**REQUIRED ACTION:**
Among the records below, find the lines that contain "stackOf" and copy each of them.

**SUPPLIED DATA:**
-- ==== Sys2Proof/Machine/Storage.lean ====
section
/-! DEFINITION. The HBM stacks, the memory-side cache, error records and the base die (R50 to R64, R316). Every request is
performed on plain data; State.base holds the requests that wait (R56). -/

namespace Sys2Proof.Machine

/-! ### State access -/

/-- Change the memory. -/
def State.modMem (s : State) (f : Mem → Mem) : State := { s with mem := f s.mem }
/-- Change what executes. -/
def State.modEx (s : State) (f : Exec → Exec) : State := { s with ex := f s.ex }
/-- Change the organisation. -/
def State.modOrg (s : State) (f : Org → Org) : State := { s with org := f s.org }
/-- Change the device. -/
def State.modDev (s : State) (f : Device → Device) : State := { s with dev := f s.dev }
/-- The next free value's index, and the state that has used it. -/
def State.free (s : State) : Nat × State := (s.freeCount, { s with freeCount := s.freeCount + 1 })
/-- A fresh number for an operation in flight. -/
def State.fresh (s : State) : Nat × State := (s.nextId, { s with nextId := s.nextId + 1 })

/-- The first of n fresh identifiers in a row. -/
def State.freshes (s : State) (n : Nat) : Nat × State := (s.nextId, { s with nextId := s.nextId + n })

/-! ### One byte of storage, in canonical form -/

/-- What the storage byte at an address reads as where nothing has written it (log 3): a zero data byte, and the code 0x55 of a zero
word (R51, R79). DESIGN CHOICE, UNSAFE. -/
def unlistedByte (a : Nat) : Byte := if a % 320 < 256 then 0 else 0x55

/-- Read one storage byte. -/
def Mem.byte (m : Mem) (a : Nat) : Byte := AMap.get (unlistedByte a) m.hbm a

/-- Write one storage byte, keeping the canonical form. -/
def Mem.setByte (m : Mem) (a : Nat) (b : Byte) : Mem := { m with hbm := AMap.set (unlistedByte a) m.hbm a b }

/-- Write consecutive storage bytes. -/
def Mem.setBytes (m : Mem) : Nat → List Byte → Mem
  | _, [] => m
  | a, b :: r => (m.setByte a b).setBytes (a + 1) r

/-- The stored memory is canonical: addresses rise and no entry equals what an unlisted address reads as. -/
def Memory.wf (m : Mem) : Bool := AMap.sorted m.hbm && m.hbm.all fun e => decide (e.2 ≠ unlistedByte e.1)

/-- The storage bytes of a block: 320 from address 320 * block (R51). -/
def Mem.stored (m : Mem) (block n : Nat) : List Byte := (List.range n).map fun i => m.byte (320 * block + i)

/-! ### Owners and placement (R52, R53) -/

/-- The partition that owns a granule: a child if one does, else a root. -/
def State.ownerOf (s : State) (granule : Nat) : Option (Nat × Partition) :=
  let own := s.org.parts.filter fun e => e.2.granules.contains granule
  match own.find? (fun e => e.1 % 16 != 0) with
  | some e => some e
  | none => own.head?

/-- XOR of two small numbers. -/
def xorNat (a b : Nat) : Nat := ((BitVec.ofNat 8 a) ^^^ (BitVec.ofNat 8 b)).toNat

/-- The stack of a physical address (Table 3.3). -/
def State.stackOf (s : State) (pa : Nat) : Nat :=
  match s.ownerOf (pa / 2 ^ 30) with
  | some (_, p) =>
    match p.dieLocal with
    | some ds =>
      let d := ds.getD (p.granules.findIdx (· == pa / 2 ^ 30)) 0
      4 * d + xorNat (pa / 2 ^ 12 % 4) (pa / 2 ^ 14 % 4)
    | none => xorNat (pa / 2 ^ 12 % 16) (pa / 2 ^ 16 % 16)
  | none => xorNat (pa / 2 ^ 12 % 16) (pa / 2 ^ 16 % 16)

/-- The home die of a physical address (R53). -/
def State.homeDie (s : State) (pa : Nat) : Nat := s.stackOf pa / 4

/-- The home slice within its die (R65). -/
def sliceOf (pa : Nat) : Nat := xorNat (pa / 2 ^ 8 % 32) (pa / 2 ^ 13 % 32)

/-- The home slice as die * 32 + slice. -/
def State.homeSlice (s : State) (pa : Nat) : Nat := s.homeDie pa * 32 + sliceOf pa

/-- The die on which a granule is placed whole; none where it is interleaved (R52, R53). -/
def State.granuleDie (s : State) (g : Nat) : Option Nat :=
  match s.ownerOf g with
  | some (_, { granules := gs, dieLocal := some ds, .. }) => some (ds.getD (gs.findIdx (· == g)) 0)
  | _ => none

/-- The blocks of a granule on one stack: 64 MiB of it, or 256 MiB on each stack of its die (R53). -/
def State.share (s : State) (stack g : Nat) : Nat :=
  match s.granuleDie g with
  | some d => if stack / 4 == d then 2 ^ 20 else 0
  | none => 2 ^ 18

/-- The granules that some root partition owns. -/
def State.ownedGranules (s : State) : List Nat := (s.org.parts.filter fun e => e.1 % 16 == 0).flatMap fun e => e.2.granules

/-- The blocks that a list of granules has on one stack. -/
def State.shares (s : State) (stack : Nat) (gs : List Nat) : Nat := gs.foldl (fun n g => n + s.share stack g) 0

/-- Whether every stack has room for the granules that it holds, 48 GiB each (R51, R53). -/
def State.stacksFit (s : State) : Bool := (List.range 16).all fun k => decide (s.shares k s.ownedGranules ≤ 768 * 2 ^ 18)

/-- The index of a block within its stack, whose mapping the spec leaves to firmware (log 8): owned granules in the order of addresses, with the
blocks that each has on the stack, and then those that nobody owns. DESIGN CHOICE. -/
def State.stackIndex (s : State) (pa : Nat) : Nat :=
  let g := pa / 2 ^ 30
  let own := s.ownedGranules
  let base := if own.contains g then s.shares (s.stackOf pa) (own.filter (· < g)) else s.shares (s.stackOf pa) own + g * 2 ^ 18
  base + pa % 2 ^ 30 / (if (s.granuleDie g).isSome then 2 ^ 14 else 2 ^ 16) * 16 + pa / 2 ^ 8 % 16

/-- The colours of a block, ascending (R54); of one whose granule no partition owns, all sixteen (log 8). DESIGN CHOICE for that one. -/
def State.coloursOf (s : State) (pa : Nat) : List Nat :=
  match s.ownerOf (pa / 2 ^ 30) with
  | some (_, p) => if p.colours.isEmpty then List.range 16 else (List.range 16).filter p.colours.contains
  | none => List.range 16

/-- The memory-side-cache set of a block within its stack (R54). -/
def State.mscSet (s : State) (pa : Nat) : Nat :=
  let n := s.stackIndex pa
  let c := s.coloursOf pa
  c.getD ((n / 25600) % c.length) 0 * 25600 + n % 25600

/-! ### Error records (R64) -/

/-- The 256 bits of an error record (Table 3.7). -/
def ErrRec.word (r : ErrRec) : BitVec 256 :=
  BitVec.ofNat 64 r.time ++ BitVec.ofNat 52 r.addr ++ BitVec.ofNat 12 r.asid ++ BitVec.ofNat 8 r.part ++ BitVec.ofNat 16 r.count
    ++ BitVec.ofNat 8 r.bytes ++ BitVec.ofNat 4 r.meta_ ++ BitVec.ofNat 4 r.kind ++ BitVec.ofNat 4 r.level ++ BitVec.ofNat 4 r.source
    ++ BitVec.ofNat 16 r.unit_ ++ BitVec.ofNat 32 r.seq ++ (1 : BitVec 32)

/-- The unit that logs a record, as a key of open records: a base die, a slice, or a core, at whichever LEVEL (R64, Table 3.7). -/
def unitKey (r : ErrRec) : Nat :=
  (if r.level ≤ 1 then 0 else if r.level == 2 || r.level == 8 then 4096 else 8192) + r.unit_

/-- Append a record to one ring: dropped, and counted, where the ring is full; the first uncorrectable record after the ring
was emptied raises an interrupt to Smilor's Helm core. DESIGN CHOICE (log 31): of the four that Smilor runs on (R313), it is Helm core 0. -/
def State.ringAppend (s : State) (ring : Nat) (r : ErrRec) : State :=
  let g := AMap.get {} s.mem.rings ring
  if Config.ringSize ≤ g.recs.length then
    s.modMem fun m => { m with rings := m.rings.put ring { g with overflow := g.overflow + 1 } }
  else
    let irq := r.kind == 1 && !g.raised
    let g := { g with recs := g.recs ++ [{ r with seq := g.seq }], seq := g.seq + 1, raised := g.raised || r.kind == 1 }
    let s := s.modMem fun m => { m with rings := m.rings.put ring g }
    if irq then s.modDev fun d => { d with helm := d.helm.put 0 { AMap.get {} d.helm 0 with errIrq := true } } else s

/-- What stands in a record's PART, which holds its low eight bits, where nobody owns the granule or core: no root's ring gets the record. -/
def noOwner : Nat := 256

/-- Write a record to Smilor's ring and to the ring of the root partition that owns the granule or core concerned (R64). -/
def State.writeRecordOf (s : State) (owner : Nat) (r : ErrRec) : State :=
  let s := s.ringAppend 0 r
  if s.org.parts.has (owner / 16 * 16) then s.ringAppend (owner / 16 + 1) r else s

**YOUR RESPONSE:**
def State.stackOf (s : State) (pa : Nat) : Nat :=
def State.homeDie (s : State) (pa : Nat) : Nat := s.stackOf pa / 4
  let base := if own.contains g then s.shares (s.stackOf pa) (own.filter (· < g)) else s.shares (s.stackOf pa) own + g * 2 ^ 18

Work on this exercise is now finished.